-- Exercise data follows --
/-! A payload is appended (R263). -/

@[simp] theorem State.appendPacket_cmd : (s.appendPacket).cmd = s.cmd := rfl
@[simp] theorem State.appendPacket_addr : (s.appendPacket).addr = s.addr := rfl
@[simp] theorem State.appendPacket_pktsize : (s.appendPacket).pktsize = s.pktsize := rfl
@[simp] theorem State.appendPacket_timeout : (s.appendPacket).timeout = s.timeout := rfl
@[simp] theorem State.appendPacket_txlen : (s.appendPacket).txlen = s.txlen := rfl
@[simp] theorem State.appendPacket_rxlen : (s.appendPacket).rxlen = s.rxlen := rfl
@[simp] theorem State.appendPacket_rxtype : (s.appendPacket).rxtype = s.rxtype := rfl
@[simp] theorem State.appendPacket_xlen : (s.appendPacket).xlen = s.xlen + s.rxlen.setWidth 32 := rfl
@[simp] theorem State.appendPacket_xmaxpkt : (s.appendPacket).xmaxpkt = s.xmaxpkt := rfl
@[simp] theorem State.appendPacket_xpktcnt : (s.appendPacket).xpktcnt = satInc s.xpktcnt := rfl
@[simp] theorem State.appendPacket_tmocnt : (s.appendPacket).tmocnt = s.tmocnt := rfl
@[simp] theorem State.appendPacket_done : (s.appendPacket).done = s.done := rfl
@[simp] theorem State.appendPacket_rxv : (s.appendPacket).rxv = s.rxv := rfl
@[simp] theorem State.appendPacket_xfin : (s.appendPacket).xfin = s.xfin := rfl
@[simp] theorem State.appendPacket_rej : (s.appendPacket).rej = s.rej := rfl
@[simp] theorem State.appendPacket_errKind : (s.appendPacket).errKind = s.errKind := rfl
@[simp] theorem State.appendPacket_errCause : (s.appendPacket).errCause = s.errCause := rfl
@[simp] theorem State.appendPacket_verdict : (s.appendPacket).verdict = s.verdict := rfl
@[simp] theorem State.appendPacket_mem : (s.appendPacket).mem = Memory.writeAll s.mem (xbufBase + s.xlen.toNat) (s.rxPayload s.rxlen.toNat) := rfl
@[simp] theorem State.appendPacket_seq : (s.appendPacket).seq = s.seq := rfl
@[simp] theorem State.appendPacket_op : (s.appendPacket).op = s.op := rfl
@[simp] theorem State.appendPacket_ptype : (s.appendPacket).ptype = s.ptype := rfl
@[simp] theorem State.appendPacket_txframe : (s.appendPacket).txframe = s.txframe := rfl
@[simp] theorem State.appendPacket_bidx : (s.appendPacket).bidx = s.bidx := rfl
@[simp] theorem State.appendPacket_fidx : (s.appendPacket).fidx = s.fidx := rfl
@[simp] theorem State.appendPacket_rxraw : (s.appendPacket).rxraw = s.rxraw := rfl
@[simp] theorem State.appendPacket_txq : (s.appendPacket).txq = s.txq := rfl
@[simp] theorem State.appendPacket_rxq : (s.appendPacket).rxq = s.rxq := rfl
@[simp] theorem State.appendPacket_par : (s.appendPacket).par = s.par := rfl
@[simp] theorem State.appendPacket_schedule : (s.appendPacket).schedule = s.schedule := rfl
@[simp] theorem State.appendPacket_rdata : (s.appendPacket).rdata = s.rdata := rfl
@[simp] theorem State.appendPacket_draw : (s.appendPacket).draw = s.draw := rfl
@[simp] theorem State.appendPacket_resets : (s.appendPacket).resets = s.resets := rfl
@[simp] theorem State.appendPacket_xstale : (s.appendPacket).xstale = s.xstale := rfl

end Sys2Proof.Machine
end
-- Exercise data concluded --
**Task statement**
The records above need to be written out again. Keep them exact.

**Exercise response**
/-! A payload is appended (R263). -/

@[simp] theorem State.appendPacket_cmd : (s.appendPacket).cmd = s.cmd := rfl
@[simp] theorem State.appendPacket_addr : (s.appendPacket).addr = s.addr := rfl
@[simp] theorem State.appendPacket_pktsize : (s.appendPacket).pktsize = s.pktsize := rfl
@[simp] theorem State.appendPacket_timeout : (s.appendPacket).timeout = s.timeout := rfl
@[simp] theorem State.appendPacket_txlen : (s.appendPacket).txlen = s.txlen := rfl
@[simp] theorem State.appendPacket_rxlen : (s.appendPacket).rxlen = s.rxlen := rfl
@[simp] theorem State.appendPacket_rxtype : (s.appendPacket).rxtype = s.rxtype := rfl
@[simp] theorem State.appendPacket_xlen : (s.appendPacket).xlen = s.xlen + s.rxlen.setWidth 32 := rfl
@[simp] theorem State.appendPacket_xmaxpkt : (s.appendPacket).xmaxpkt = s.xmaxpkt := rfl
@[simp] theorem State.appendPacket_xpktcnt : (s.appendPacket).xpktcnt = satInc s.xpktcnt := rfl
@[simp] theorem State.appendPacket_tmocnt : (s.appendPacket).tmocnt = s.tmocnt := rfl
@[simp] theorem State.appendPacket_done : (s.appendPacket).done = s.done := rfl
@[simp] theorem State.appendPacket_rxv : (s.appendPacket).rxv = s.rxv := rfl
@[simp] theorem State.appendPacket_xfin : (s.appendPacket).xfin = s.xfin := rfl
@[simp] theorem State.appendPacket_rej : (s.appendPacket).rej = s.rej := rfl
@[simp] theorem State.appendPacket_errKind : (s.appendPacket).errKind = s.errKind := rfl
@[simp] theorem State.appendPacket_errCause : (s.appendPacket).errCause = s.errCause := rfl
@[simp] theorem State.appendPacket_verdict : (s.appendPacket).verdict = s.verdict := rfl
@[simp] theorem State.appendPacket_mem : (s.appendPacket).mem = Memory.writeAll s.mem (xbufBase + s.xlen.toNat) (s.rxPayload s.rxlen.toNat) := rfl
@[simp] theorem State.appendPacket_seq : (s.appendPacket).seq = s.seq := rfl
@[simp] theorem State.appendPacket_op : (s.appendPacket).op = s.op := rfl
@[simp] theorem State.appendPacket_ptype : (s.appendPacket).ptype = s.ptype := rfl
@[simp] theorem State.appendPacket_txframe : (s.appendPacket).txframe = s.txframe := rfl
@[simp] theorem State.appendPacket_bidx : (s.appendPacket).bidx = s.bidx := rfl
@[simp] theorem State.appendPacket_fidx : (s.appendPacket).fidx = s.fidx := rfl
@[simp] theorem State.appendPacket_rxraw : (s.appendPacket).rxraw = s.rxraw := rfl
@[simp] theorem State.appendPacket_txq : (s.appendPacket).txq = s.txq := rfl
@[simp] theorem State.appendPacket_rxq : (s.appendPacket).rxq = s.rxq := rfl
@[simp] theorem State.appendPacket_par : (s.appendPacket).par = s.par := rfl
@[simp] theorem State.appendPacket_schedule : (s.appendPacket).schedule = s.schedule := rfl
@[simp] theorem State.appendPacket_rdata : (s.appendPacket).rdata = s.rdata := rfl
@[simp] theorem State.appendPacket_draw : (s.appendPacket).draw = s.draw := rfl
@[simp] theorem State.appendPacket_resets : (s.appendPacket).resets = s.resets := rfl
@[simp] theorem State.appendPacket_xstale : (s.appendPacket).xstale = s.xstale := rfl

end Sys2Proof.Machine
end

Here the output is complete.